5. No Third Party Claims

Employee represents and warrants that, to the best of his knowledge, no other person or entity other than Employee is entitled to assert any claims of any kind relating to Employee’s employment, termination of employment, or Employee’s past relationship with the Company.

 

6. Payments to Employee

In consideration of the promises and covenants set forth in this Agreement, and Employee’s compliance with the terms of this Agreement (including, but not limited to, Sections 12 and 13), the Company agrees to pay Employee:

 

  (a) Employee’s current salary through December 31, 2011, less all applicable state and federal payroll deductions, in bi-weekly instalments through the Company’s normal payroll schedule and system, with the exception that from January 1, 2010 through June 30, 2010, the Company will defer payments in compliance with Section 409A of the Internal Revenue Code of 1986, as amended (the “Code”). The full amount of such deferred payments will be due and payable on July 1, 2010.

 

  (b) A lump sum payment of $330,000.00 on July 15, 2010, less all applicable state and federal payroll deductions and withholdings.
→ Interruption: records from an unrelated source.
-- ==== Sys2Proof/Laws/KeptArrays.lean ====
section
/-!
SUPPORT. What the operations of Machine/Arrays.lean keep (Kept).
-/

namespace Sys2Proof.Machine

set_option simprocs false
set_option Elab.async false

theorem State.switchTo_kept {s0 s : State} (n : ℕ) (a : ℕ) (q : ℕ) (d : Desc) (u : MmaUnit) (h6 : ℕ × ℕ × ℕ) (rest : List (ℕ × ℕ × ℕ)) (h : Kept s0 s) :
    Kept s0 (State.switchTo s n a q d u h6 rest) := by
  unfold State.switchTo
  with_reducible repeat' first | assumption | apply Kept.ite | apply State.clearArrays_kept | apply State.descFail_kept | apply State.holdPass_kept | apply State.updDesc_kept | apply State.updArr_kept | refine Kept.ofFst (by assumption) ?_ | dsimp only | split

theorem State.weightSwitch_kept {s0 s : State} (n : ℕ) (a : ℕ) (h : Kept s0 s) :
    Kept s0 (State.weightSwitch s n a) := by
  unfold State.weightSwitch
  with_reducible repeat' first | assumption | apply Kept.ite | apply State.mmaBegin_kept | apply State.switchTo_kept | apply State.tileReady_kept | refine Kept.ofFst (by assumption) ?_ | dsimp only | split

theorem execWeightBufferSwitch_kept {s0 : State} (n : LnIx) (arr : ArrayId) {s : State} (h : Kept s0 s) :
    Kept.Out s0 (execWeightBufferSwitch n arr s) := by
  unfold execWeightBufferSwitch
  with_reducible repeat' first | assumption | apply State.weightSwitch_kept | apply Kept.outFault | apply Kept.outRefused | apply Kept.outNext

theorem State.stepPlain_kept {s0 s : State} (n : ℕ) (a : ℕ) (h : Kept s0 s) :
    Kept s0 (State.stepPlain s n a) := by
  unfold State.stepPlain
  with_reducible repeat' first | assumption | apply Kept.ite | apply State.clearArrays_kept | apply State.descFail_kept | apply State.updArr_kept | refine Kept.ofFst (by assumption) ?_ | dsimp only | split

theorem State.afterArrayFault_kept {s0 s : State} (n : ℕ) (a : ℕ) (h : Kept s0 s) :
    Kept s0 (State.afterArrayFault s n a) := by
  unfold State.afterArrayFault
  with_reducible repeat' first | assumption | apply Kept.ite | apply State.updArr_kept | apply State.updDesc_kept | apply State.clearArrays_kept | apply State.descDone_kept | refine Kept.ofFst (by assumption) ?_ | dsimp only | split | refine Kept.upd ?_

theorem State.arrayOff_kept {s0 s : State} (n : ℕ) (a : ℕ) (h : Kept s0 s) :
    Kept s0 (State.arrayOff s n a) := by
  unfold State.arrayOff
  with_reducible repeat' first | assumption | apply State.mapMoved_kept | apply State.setFlag_kept

theorem State.arrayFault_kept {s0 s : State} (n a : ℕ) (kind dpu : ℕ) (h : Kept s0 s) :
    Kept s0 (State.arrayFault s n a kind dpu) := by
  unfold State.arrayFault
  with_reducible repeat' first | assumption | apply State.afterArrayFault_kept | apply State.sootEvent_kept | apply State.arrayOff_kept | apply State.lnFault_kept

theorem State.arrayFaultBoth_kept {s0 s : State} (n kind dpu : ℕ) (h : Kept s0 s) :
    Kept s0 (State.arrayFaultBoth s n kind dpu) := by
  unfold State.arrayFaultBoth
  with_reducible repeat' first | assumption | apply State.afterArrayFault_kept | apply State.sootEvent_kept | apply State.arrayOff_kept | apply State.lnFault_kept

theorem State.ingotCorrected_kept {s0 s : State} (n off : ℕ) (h : Kept s0 s) :
    Kept s0 (State.ingotCorrected s n off) := by
  unfold State.ingotCorrected
  with_reducible repeat' first | assumption | apply State.setIngotErr_kept | apply State.bump_kept

theorem State.stepUncorrectable_kept {s0 s : State} (n a off : ℕ) (h : Kept s0 s) :
    Kept s0 (State.stepUncorrectable s n a off) := by
  unfold State.stepUncorrectable
  with_reducible repeat' first | assumption | apply State.memError_kept | apply State.setPoison_kept | apply State.clearArrays_kept | apply State.descDone_kept | refine Kept.ofFst (by assumption) ?_ | dsimp only | split

theorem State.arrayStep_kept {s0 s : State} (n : ℕ) (a : ℕ) (e : StepEvent) (h : Kept s0 s) :
    Kept s0 (State.arrayStep s n a e) := by
  unfold State.arrayStep
  with_reducible repeat' first | assumption | apply Kept.ite | apply State.stepPlain_kept | apply State.arrayFault_kept | apply State.arrayFaultBoth_kept | apply State.ingotCorrected_kept | apply State.stepUncorrectable_kept | apply State.quarantineLantern_kept | refine Kept.ofFst (by assumption) ?_ | dsimp only | split

theorem execArrayStep_kept {s0 : State} (n : LnIx) (arr : ArrayId) (e : StepEvent) {s : State} (h : Kept s0 s) :
    Kept.Out s0 (execArrayStep n arr e s) := by
  unfold execArrayStep
  with_reducible repeat' first | assumption | apply State.arrayStep_kept | apply Kept.outFault | apply Kept.outRefused | apply Kept.outNext

theorem State.drainTile_kept {s0 s : State} (n : ℕ) (q : ℕ) (d : Desc) (u : MmaUnit) (i : ℕ) (as : List Acc32) (h : Kept s0 s) :
    Kept s0 (State.drainTile s n q d u i as) := by
  unfold State.drainTile
  with_reducible repeat' first | assumption | apply Kept.ite | apply State.clearArrays_kept | apply State.descFail_kept | apply State.tileOut_kept | refine Kept.ofFst (by assumption) ?_ | dsimp only | split

theorem State.drainSpan_kept {s0 s : State} (n : ℕ) (q : ℕ) (d : Desc) (u : MmaUnit) (t : Tile) (as : List Acc32) (h : Kept s0 s) :
    Kept s0 (State.drainSpan s n q d u t as) := by
  unfold State.drainSpan
  with_reducible repeat' first | assumption | apply State.updDesc_kept | apply State.drainTile_kept | refine Kept.ofFst (by assumption) ?_ | dsimp only | split

theorem State.accDrain_kept {s0 s : State} (n : ℕ) (a : ℕ) (h : Kept s0 s) :
    Kept s0 (State.accDrain s n a) := by
  unfold State.accDrain
  with_reducible repeat' first | assumption | apply Kept.ite | apply State.drainSpan_kept | apply State.updArr_kept | refine Kept.ofFst (by assumption) ?_ | dsimp only | split

theorem execAccumulatorDrain_kept {s0 : State} (n : LnIx) (arr : ArrayId) {s : State} (h : Kept s0 s) :
    Kept.Out s0 (execAccumulatorDrain n arr s) := by
  unfold execAccumulatorDrain
  with_reducible repeat' first | assumption | apply State.accDrain_kept | apply Kept.outFault | apply Kept.outRefused | apply Kept.outNext

theorem execIngotEccWriteback_kept {s0 : State} (x : IngotCycle) {s : State} (h : Kept s0 s) :
    Kept.Out s0 (execIngotEccWriteback x s) := by
  unfold execIngotEccWriteback
  with_reducible repeat' first | assumption | apply State.ingotCorrected_kept | apply State.setPoison_kept | apply State.setIngotErr_kept | apply Kept.outFault | apply Kept.outRefused | apply Kept.outNext | dsimp only | split

theorem execCrucibleEccWriteback_kept {s0 : State} (x : BankCycle) {s : State} (h : Kept s0 s) :
    Kept.Out s0 (execCrucibleEccWriteback x s) := by
  unfold execCrucibleEccWriteback
  with_reducible repeat' first | assumption | apply State.setBank_kept | apply State.setPoison_kept | apply Kept.outFault | apply Kept.outRefused | apply Kept.outNext | dsimp only | split

theorem State.zeroRange_kept {s0 s : State} (da len : ℕ) (h : Kept s0 s) :
    Kept s0 (State.zeroRange s da len) := by
  refine State.retest_kept _ _ (State.cancelBack_kept _ _ (h.trans ⟨rfl, rfl, fun hm => ?_, id, Nat.le_refl _, id, id⟩))
  obtain ⟨h1, h2, h3⟩ := (memory_wf_iff s).mp hm
  exact (memory_wf_iff _).mpr ⟨minus_wf _ _ da len h1, h2, h3⟩

theorem State.undefRange_kept {s0 s : State} (da len : ℕ) (h : Kept s0 s) :
    Kept s0 (State.undefRange s da len) := by
  refine State.retest_kept _ _ (State.cancelBack_kept _ _ (h.trans ⟨rfl, rfl, fun hm => ?_, id, Nat.le_add_right _ _, id, id⟩))
  obtain ⟨h1, h2, h3⟩ := (memory_wf_iff s).mp hm
  exact (memory_wf_iff _).mpr ⟨undef_wf _ _ da len _ h1, h2, h3⟩

theorem State.cycleDom_kept {s0 s : State} (d : ℕ) (h : Kept s0 s) :
    Kept s0 (State.cycleDom s d) := by
  unfold State.cycleDom
  with_reducible repeat' first | assumption | apply State.windowGap_kept | apply State.bumpEpoch_kept | dsimp only | split

theorem State.clearLantern_kept {s0 s : State} (n : ℕ) (st : Status) (h : Kept s0 s) :
    Kept s0 (State.clearLantern s n st) := by
  unfold State.clearLantern
  with_reducible repeat' first | assumption | apply State.setLantern_kept | apply State.ticketsBack_kept | apply State.runError_kept | apply State.stageDone_kept | refine Kept.foldl ?_ (fun _ _ _ => ?_) | refine Kept.foldlFst ?_ (fun _ _ _ => ?_) | dsimp only | split | refine Kept.upd ?_

theorem State.arrayReadmit_kept {s0 s : State} (n : ℕ) (a : ℕ) (ok : Bool) (h : Kept s0 s) :
    Kept s0 (State.arrayReadmit s n a ok) := by
  unfold State.arrayReadmit
  with_reducible repeat' first | assumption | apply Kept.ite | apply State.selfTest_kept | apply State.clearLantern_kept | apply State.mapMoved_kept | apply State.setFlag_kept | apply State.cycleDom_kept | apply State.sootEvent_kept | refine Kept.foldl ?_ (fun _ _ _ => ?_) | refine Kept.foldlFst ?_ (fun _ _ _ => ?_) | refine Kept.ofFst (by assumption) ?_ | dsimp only | split

theorem execArrayReadmit_kept {s0 : State} (n : LnIx) (arr : ArrayId) (selfTestOk : Bool) {s : State} (h : Kept s0 s) :
    Kept.Out s0 (execArrayReadmit n arr selfTestOk s) := by
  unfold execArrayReadmit
  with_reducible repeat' first | assumption | apply State.arrayReadmit_kept | apply Kept.outFault | apply Kept.outRefused | apply Kept.outNext

theorem State.lanternReadmit_kept {s0 s : State} (n : ℕ) (ok : Bool) (h : Kept s0 s) :
    Kept s0 (State.lanternReadmit s n ok) := by
  unfold State.lanternReadmit
  with_reducible repeat' first | assumption | apply State.selfTest_kept | apply State.setFlag_kept | apply State.setIngotErr_kept | refine Kept.ofFst (by assumption) ?_ | dsimp only | split

theorem execLanternReadmit_kept {s0 : State} (n : LnIx) (selfTestOk : Bool) {s : State} (h : Kept s0 s) :
    Kept.Out s0 (execLanternReadmit n selfTestOk s) := by
  unfold execLanternReadmit
  with_reducible repeat' first | assumption | apply State.lanternReadmit_kept | apply Kept.outFault | apply Kept.outRefused | apply Kept.outNext

theorem State.lanternBack_kept {s0 s : State} (n : ℕ) (h : Kept s0 s) :
    Kept s0 (State.lanternBack s n) := by
  unfold State.lanternBack
  with_reducible repeat' first | assumption | apply State.setIngotErr_kept | apply State.setFlag_kept | apply State.powerUp_kept | apply State.sootEvent_kept | refine Kept.foldl ?_ (fun _ _ _ => ?_) | refine Kept.foldlFst ?_ (fun _ _ _ => ?_) | dsimp only | split

theorem State.ingotScrubbed_kept {s0 s : State} (n : ℕ) (h : Kept s0 s) :
    Kept s0 (State.ingotScrubbed s n) := by
  unfold State.ingotScrubbed
  with_reducible repeat' first | assumption | apply State.zeroRange_kept | apply State.setFlag_kept | apply State.setIngotErr_kept | apply State.lanternBack_kept | refine Kept.foldl ?_ (fun _ _ _ => ?_) | refine Kept.foldlFst ?_ (fun _ _ _ => ?_) | refine Kept.ofFst (by assumption) ?_ | dsimp only | split

theorem State.bankScrubbed_kept {s0 s : State} (k : ℕ) (h : Kept s0 s) :
    Kept s0 (State.bankScrubbed s k) := by
  unfold State.bankScrubbed
  with_reducible repeat' first | assumption | apply State.zeroRange_kept | apply State.setBank_kept | refine Kept.foldl ?_ (fun _ _ _ => ?_)

theorem State.bankReadmit_kept {s0 s : State} (k : ℕ) (ok : Bool) (h : Kept s0 s) :
    Kept s0 (State.bankReadmit s k ok) := by
  unfold State.bankReadmit
  with_reducible repeat' first | assumption | apply State.sootEvent_kept | apply State.undefRange_kept | apply State.powerUp_kept | apply State.setBank_kept | dsimp only | split

theorem execCrucibleBankReadmit_kept {s0 : State} (k : CbIx) (selfTestOk : Bool) {s : State} (h : Kept s0 s) :
    Kept.Out s0 (execCrucibleBankReadmit k selfTestOk s) := by
  unfold execCrucibleBankReadmit
  with_reducible repeat' first | assumption | apply State.bankReadmit_kept | apply Kept.outFault | apply Kept.outRefused | apply Kept.outNext

end Sys2Proof.Machine
end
Employee acknowledges and agrees that he is not entitled to, and will not receive, any incentive compensation for 2009 and that all unvested restricted stock units held by Employee under the Markel Corporation Omnibus Incentive Plan will be forfeited under the terms of the restricted stock unit awards upon termination of his employment. 1,238 restricted stock units, which have vested, but receipt of which has been deferred until January 1, 2012, and 1,087 restricted stock units, which have vested, but receipt of which has been deferred until January 1, 2013, are not affected by this Agreement.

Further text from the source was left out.